Failures rising among districts that maintain new subdivisions

Staff
Published:   |   Updated: July 9, 2013 at 02:43 PM
TAMPA -

It's not just individual homeowners who are defaulting on their debts. Entire subdivisions are coming up short, too.

According to one estimate, up to 10 percent of community development districts - tiny governmental bodies that oversee subdivisions - are in default on their bonds.

In recent years, housing developers created scores of community development districts to help pay for road, storm water and park projects within subdivisions. These CDDs issue bonds to pay for the work and charge homeowners special assessments to pay off the bonds.

But Florida's housing meltdown has upset their plans. Many developers haven't sold many homes so they remained on the hook to pay the special assessments because they still own so many parcels.

Many can't make the payments.

According to the Orlando-based economics firm Fishkind & Associates, at least 10 percent of community development districts in Florida were in default on their bonds or were in "technical default" as of May.

In technical default, a district may be current in paying its bonds but may have violated a requirement set by the bondholders.

Local districts that defaulted on bonds include Heritage Isles in New Tampa and Riverwood Estates near Zephyrhills.

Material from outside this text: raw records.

/-- Settles O47: the engine's turn at a failed commit is `commitFail`, which degrades the link exactly when the count goes
to 5 or above (`degrades_iff`). -/
theorem failedReadCommit : Obligations.FailedReadCommit := by
  unfold Obligations.FailedReadCommit
  intro k t2 s commit
  refine ⟨commitFail k t2 s, engineTurn_commit_fail commit, rfl, sat32_toNat _, fun reached => ?degraded,
    fun below => ?kept, ?no_recovery, ?recovery⟩
  case degraded => exact commitFail_of_degrades ((degrades_iff s).2 reached) k t2
  case kept => exact commitFail_of_not_degrades (mt (degrades_iff s).1 (Nat.not_le.2 below)) k t2
  case no_recovery =>
    rintro rfl
    rfl
  case recovery =>
    rintro x rfl
    rfl

/-- Settles O48: the test of `endFailed` read as a comparison of numbers (`elapsed_gt_threshold_iff`), and that every
failed decode, with or without a discard, comes to it. -/
theorem stalenessDecidesRecovery : Obligations.StalenessDecidesRecovery := by
  unfold Obligations.StalenessDecidesRecovery
  refine ⟨fun k s stale => ?recovers, fun k s fresh => ?commits, afterDecode_failed,
    fun k s discard => engineTurn_discard discard, afterDecode_done,
    fun k s largest => endFailed_of_not_stale (not_stale_of_threshold_max largest) k⟩
  case recovers => exact endFailed_of_stale ((elapsed_gt_threshold_iff s).2 stale) k
  case commits => exact endFailed_of_not_stale (mt (elapsed_gt_threshold_iff s).1 (Nat.not_lt.2 fresh)) k

end Sys2Proof.Machine
end


section
/-! The statements of the reset family (70_reset_and_hazards.md): INIT against a reset of the same state (R152). -/

namespace Sys2Proof.Machine

/-- The registers of the link-health unit that R152 calls so, `THRESHOLD` not among them (R19 to R23). -/
def linkHealthRegs : List Reg := [.health, .badCnt, .goodCnt, .lastGoodTs]

/-- A link-health register reads nothing but the five link-health fields. -/
theorem readReg_congr_of_mem_linkHealthRegs {r : Reg} (mem : r ∈ linkHealthRegs) {s t : State}
    (link : s.linkState = t.linkState) (health : s.isHealthy = t.isHealthy) (bad : s.badCnt = t.badCnt)
    (good : s.goodCnt = t.goodCnt) (last : s.lastGoodTs = t.lastGoodTs) : readReg r s = readReg r t := by
  simp only [linkHealthRegs, List.mem_cons, List.not_mem_nil, or_false] at mem
  obtain rfl | rfl | rfl | rfl := mem
  · simp only [readReg, healthWord, link, health]
  · exact bad
  · exact good
  · exact last

/-- No other register reads a link-health field, whatever is put there. -/
theorem readReg_setLinkHealth_of_notMem {r : Reg} (other : r ∉ linkHealthRegs) (s : State) (link : LinkState)
    (health : Bool) (bad good last : Word) :
    readReg r { s with linkState := link, isHealthy := health, badCnt := bad, goodCnt := good, lastGoodTs := last }
      = readReg r s := by
  cases r with
  | health | badCnt | goodCnt | lastGoodTs => exact absurd (by decide) other
  | cmd | status | result | sumacc | threshold | record => rfl

/-- INIT and a reset of the same state write the same values to the link-health fields (R121, R150). -/
theorem readReg_exec_init_eq_resetBlock {r : Reg} (mem : r ∈ linkHealthRegs) {s t : State}
    (done : exec .init s = .next t) : readReg r t = readReg r s.resetBlock := by
  cases (exec_init s).symm.trans done
  exact readReg_congr_of_mem_linkHealthRegs mem rfl rfl rfl rfl rfl

theorem readReg_exec_init_of_notMem {r : Reg} (other : r ∉ linkHealthRegs) {s t : State}
    (done : exec .init s = .next t) : readReg r t = readReg r s := by
  cases (exec_init s).symm.trans done
  exact readReg_setLinkHealth_of_notMem other s _ _ _ _ _

/-- Settles O30: each register is a link-health one, read as after a reset (`readReg_exec_init_eq_resetBlock`), or another,
read as before (`readReg_exec_init_of_notMem`). -/
theorem initSetsHealthLikeReset : Obligations.InitSetsHealthLikeReset := by
  unfold Obligations.InitSetsHealthLikeReset
  intro s
  have done := exec_init s
  have likeReset {r : Reg} (mem : r ∈ linkHealthRegs) := readReg_exec_init_eq_resetBlock mem done
  have kept {r : Reg} (other : r ∉ linkHealthRegs) := readReg_exec_init_of_notMem other done
  exact ⟨_, done, likeReset (by decide), likeReset (by decide), likeReset (by decide), likeReset (by decide),
    kept (by decide), fun _ => kept (by simp [linkHealthRegs]), kept (by decide), kept (by decide), kept (by decide)⟩

end Sys2Proof.Machine
end

section
/-! The encoding family, continued (30_encoding.md): a word and its fields (R57), decode against encode (R58, R59, R71),
the opcode map (R59), and a command word reaching the block (R14, log entry 6). -/

namespace Sys2Proof

/-! ### A word and its fields -/

/-- R57: putting a word together undoes taking it apart. -/
@[simp] theorem wordOf_fieldsOf (w : Word) : wordOf (fieldsOf w) = w := by
  unfold wordOf fieldsOf
  rw [BitVec.append_assoc, BitVec.append_assoc]
  ext i hi
  simp
  grind

theorem toNat_append_byte {n : Nat} (x : BitVec n) (b : Byte) : (x ++ b).toNat = x.toNat * 2 ^ 8 + b.toNat := by
  rw [BitVec.toNat_append, ← Nat.shiftLeft_add_eq_or_of_lt b.isLt, Nat.shiftLeft_eq]

/-- R57: the byte order of the four fields, as a number. -/
theorem wordOf_toNat (f : Fields) :
    (wordOf f).toNat = f.opc.toNat * 2 ^ 24 + f.a.toNat * 2 ^ 16 + f.b.toNat * 2 ^ 8 + f.c.toNat := by
  simp only [wordOf, toNat_append_byte]
  omega
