-- ==== Sys2Proof/Machine/State/Security.lean ====
section
/-!
DEFINITION. Machine/State/Security.lean: the state of the calibration engine (chapter 15) and of the security island with
its boot flash and fuses (chapter 16).
-/

namespace Sys2Proof.Machine

/-- The calibration engine. -/
structure CalState where
  /-- slot pairs (z, r) of each of the 33 channels, newest first, at most 64 -/
  pairs    : List (List (Int × Int))
  /-- the last witness comparison differed by more than 1.0 % -/
  deviant  : Bool
  /-- a first copy is in service (R326) -/
  copied   : Bool
  /-- sensor 19 at the last copy, and its tick -/
  copyTemp : Int
  copyAt   : Stamp
  /-- the targets that the applied values move toward (OFS, GAIN), by channel -/
  goals    : List (Int × Int)
  /-- tick at which a comparator trim began -/
  trimAt   : Option Stamp
  deriving DecidableEq, Repr

/-- A key slot's fused hash, 48 bytes. -/
structure KeySlot where
  hash : List Byte
  deriving DecidableEq, Repr

/-- A transport of SPDM messages (R342): the DOE mailbox of a function, or Security Send and Receive of a function. -/
inductive Transport where
  | doe (fn : Fin 2) | secProto (fn : Fin 2)
  deriving DecidableEq, Repr

/-- An open SPDM session: its identifier, its transport, and whether FINISH has completed it. -/
structure Session where
  id   : Nat
  via  : Transport
  done : Bool
  deriving DecidableEq, Repr

/-- What runs (R336, R343): the slot it came from, the SVN and the key slot of its BOOT object, the first 512 bytes of the
BOOT payload, the initialisation list, and the digests of its objects. -/
structure Running where
  slot    : Nat
  svn     : Nat
  keySlot : Nat
  record  : List Nat
  init    : List (Nat × Nat)
  boot    : List Byte
  patch   : List Byte
  prog    : List Byte
  deriving DecidableEq, Repr

/-- The security island. -/
structure SecState where
  /-- boot flash: an unlisted byte is erased, 0xFF -/
  flash    : List (Nat × Byte)
  keys     : List KeySlot
  token    : List (Nat × Word)
  /-- how far each transport's negotiation has come: 1 version, 2 capabilities, 3 algorithms -/
  conns    : List (Transport × Nat)
  sessions : List Session
  running  : Option Running
  /-- a package that takes effect at the activation now in progress -/
  staged   : Option Running
  /-- responses that wait for a Security Receive, by function: the response code and its content -/
  replies  : List (Nat × Nat × List Nat)
  deriving DecidableEq, Repr

/-- The calibration engine after reset. -/
def CalState.reset : CalState :=
  { pairs := List.replicate 33 [], deviant := false, copied := false, copyTemp := 0, copyAt := 0,
    goals := List.replicate 33 (0, 0), trimAt := none }

/-- The security island after power-on reset, with flash and fuses as a part that nothing has written (DESIGN CHOICE). -/
def SecState.reset : SecState :=
  { flash := [], keys := [], token := [], conns := [], sessions := [], running := none, staged := none, replies := [] }

end Sys2Proof.Machine
end

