/-- Register rows of chapter 9, part 3. -/
def regTable09c : List RegDesc := [
  ⟨0x140010, [], .single, [⟨F.SP_REF_REF, .ro, 0x0, 0, 1048575⟩]⟩,
  ⟨0x140014, [], .single, [⟨F.SP_START_CFG_KE, .rw, 0x9D4, 0, 4095⟩, ⟨F.SP_START_CFG_BRAKE_THR, .rw, 0x78, 0, 511⟩, ⟨F.SP_START_CFG_CATCH, .rw, 0x12C, 0, 511⟩]⟩,
  ⟨0x140018, [], .single, [⟨F.SP_ALIGN_CFG_RETRIES, .rw, 0x3, 0, 15⟩, ⟨F.SP_ALIGN_CFG_OL_ACC, .rw, 0x19, 0, 255⟩, ⟨F.SP_ALIGN_CFG_ALIGN_T, .rw, 0xC8, 0, 255⟩, ⟨F.SP_ALIGN_CFG_DUTY, .rw, 0x200, 0, 4095⟩]⟩,
  ⟨0x14001C, [], .single, [⟨F.SP_COMM_CFG_HANDOVER, .rw, 0x14, 0, 63⟩, ⟨F.SP_COMM_CFG_ADV_MAX, .rw, 0xF0, 0, 255⟩, ⟨F.SP_COMM_CFG_ADV_K, .rw, 0x100, 0, 4095⟩, ⟨F.SP_COMM_CFG_DEMAG, .rw, 0x8, 0, 63⟩]⟩,
  ⟨0x140020, [], .single, [⟨F.SP_PWM_DEAD, .rw, 0x10, 0, 255⟩, ⟨F.SP_PWM_PERIOD, .rw, 0x1388, 1000, 8191⟩]⟩,
  ⟨0x140024, [], .single, [⟨F.SP_PROT_OC_TRIP, .rw, 0x7C0, 0, 4095⟩, ⟨F.SP_PROT_ILIM, .rw, 0x600, 0, 4095⟩]⟩,
  ⟨0x140028, [], .single, [⟨F.SP_THERM_LIM, .rw, 0xC000, 0, 65535⟩, ⟨F.SP_THERM_TAU_SH, .rw, 0xC, 0, 31⟩]⟩,
  ⟨0x14002C, [], .single, [⟨F.SP_DUTY_DUTY, .ro, 0x0, 0, 4095⟩]⟩]

/-- Register rows of chapter 10, part 1. -/
def regTable10a : List RegDesc := [
  ⟨0x080000, [], .single, [⟨F.SQ_RUNNING_RUN, .ro, 0x0, 0, 16777215⟩]⟩,
  ⟨0x080004, [], .single, [⟨F.SQ_EXC_EXC, .ro, 0x0, 0, 16777215⟩]⟩,
  ⟨0x080008, [], .single, [⟨F.SQ_WO_STATUS_WAITING, .ro, 0x0, 0, 16383⟩]⟩,
  ⟨0x081000, [(0x40, 24)], .single, [⟨F.SQ_BOB_CTRL_RESUME, .wo, 0x0, 0, 1⟩, ⟨F.SQ_BOB_CTRL_HALT, .wo, 0x0, 0, 1⟩, ⟨F.SQ_BOB_CTRL_START, .wo, 0x0, 0, 1⟩]⟩,
  ⟨0x081004, [(0x40, 24)], .single, [⟨F.SQ_BOB_STATUS_STALE, .ro, 0x0, 0, 255⟩, ⟨F.SQ_BOB_STATUS_OUTST, .ro, 0x0, 0, 63⟩, ⟨F.SQ_BOB_STATUS_EVQ, .ro, 0x0, 0, 63⟩, ⟨F.SQ_BOB_STATUS_STATE, .ro, 0x0, 0, 7⟩]⟩,
  ⟨0x081008, [(0x40, 24)], .single, [⟨F.SQ_BOB_PC_PC, .ro, 0x0, 0, 65535⟩]⟩,
  ⟨0x08100C, [(0x40, 24)], .single, [⟨F.SQ_BOB_ENTRY_ENTRY, .rw, 0x0, 0, 65535⟩]⟩,
  ⟨0x081010, [(0x40, 24)], .single, [⟨F.SQ_BOB_CAP_HEADS, .rw, 0x0, 0, 65535⟩, ⟨F.SQ_BOB_CAP_PRIV, .rw, 0x0, 0, 1⟩, ⟨F.SQ_BOB_CAP_REGW, .rw, 0x0, 0, 1⟩, ⟨F.SQ_BOB_CAP_REGR, .rw, 0x0, 0, 1⟩, ⟨F.SQ_BOB_CAP_FAM, .rw, 0x0, 0, 511⟩]⟩,
  ⟨0x081014, [(0x40, 24)], .single, [⟨F.SQ_BOB_EXC_PC, .ro, 0x0, 0, 65535⟩, ⟨F.SQ_BOB_EXC_CODE, .ro, 0x0, 0, 255⟩]⟩,
  ⟨0x081018, [(0x40, 24)], .roLo, [⟨F.SQ_BOB_EXC_LO_STAMP_LO, .ro, 0x0, 0, 4294967295⟩]⟩,
  ⟨0x08101C, [(0x40, 24)], .roHi, [⟨F.SQ_BOB_EXC_HI_STAMP_HI, .ro, 0x0, 0, 4294967295⟩]⟩,
  ⟨0x081020, [(0x40, 24)], .single, [⟨F.SQ_BOB_ISSUED_COUNT, .ro, 0x0, 0, 4294967295⟩]⟩]

/-- Register rows of chapter 11, part 1. -/
def regTable11a : List RegDesc := [
  ⟨0x0C0000, [], .single, [⟨F.CS_ROM_ID_ROM_ID, .ro, 0x0, 0, 4294967295⟩]⟩,
  ⟨0x0C0004, [], .single, [⟨F.CS_STATUS_MATCHES, .ro, 0x0, 0, 63⟩, ⟨F.CS_STATUS_PENDING, .ro, 0x0, 0, 1⟩, ⟨F.CS_STATUS_BANK, .ro, 0x0, 0, 1⟩]⟩,
  ⟨0x0C0008, [], .single, [⟨F.CS_PATCH_VER_VERSION, .ro, 0x0, 0, 4294967295⟩]⟩,
  ⟨0x0C000C, [], .single, [⟨F.CS_MC_STATUS_ACTIVE, .ro, 0x0, 0, 1⟩, ⟨F.CS_MC_STATUS_CAUSE, .ro, 0x0, 0, 3⟩, ⟨F.CS_MC_STATUS_COUNT, .rws, 0x0, 0, 65535⟩]⟩,
  ⟨0x0C0010, [], .single, [⟨F.CS_MC_ADDR_CLEAR, .wo, 0x0, 0, 1⟩, ⟨F.CS_MC_ADDR_BOBBIN, .ro, 0x0, 0, 31⟩, ⟨F.CS_MC_ADDR_UADDR, .ro, 0x0, 0, 32767⟩]⟩,
  ⟨0x0C0014, [], .roLo, [⟨F.CS_MC_STAMP_LO_STAMP_LO, .ro, 0x0, 0, 4294967295⟩]⟩,
  ⟨0x0C0018, [], .roHi, [⟨F.CS_MC_STAMP_HI_STAMP_HI, .ro, 0x0, 0, 4294967295⟩]⟩,
  ⟨0x0C001C, [], .single, [⟨F.CS_TEST_INJECT, .wo, 0x0, 0, 16383⟩]⟩,
  ⟨0x0C0100, [(0x4, 32)], .single, [⟨F.CS_MATCH_EN, .ro, 0x0, 0, 1⟩, ⟨F.CS_MATCH_ROM_ADDR, .ro, 0x0, 0, 16383⟩, ⟨F.CS_MATCH_TARGET, .ro, 0x0, 0, 1023⟩]⟩]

Overall, developers in Florida have created at least 500 community development districts, which issued bonds worth $13 billion. Of those, at least 51 districts were in some form of default as of May, Fishkind & Associates estimates. Just a year earlier, bonds issued by districts were considered safe and had a zero-percent default rate.

Local attorneys and district managers say the public won't have to make good on the bonds. Although county governments authorize the creation of these districts, neither cities nor counties are required to guarantee the debt or come to their rescue.

"In the long run, the outside government isn't affected," said Russ Weyer, a senior associate at Fishkind & Associates.

Bondholders have been sweating the defaults. So, too, have banks, which discovered in the fall that their own claims on developers' assets were second in line to the bondholders' claims.

For example, a bank might have loaned millions to a developer to build a subdivision and might hold a lien on the property.

However, the bondholders' claim to the property is superior to the bank's lien, Weyer said.

In fact, Weyer said, to protect their own lien on the subdivision, some banks have had to make bond payments on behalf of the developer.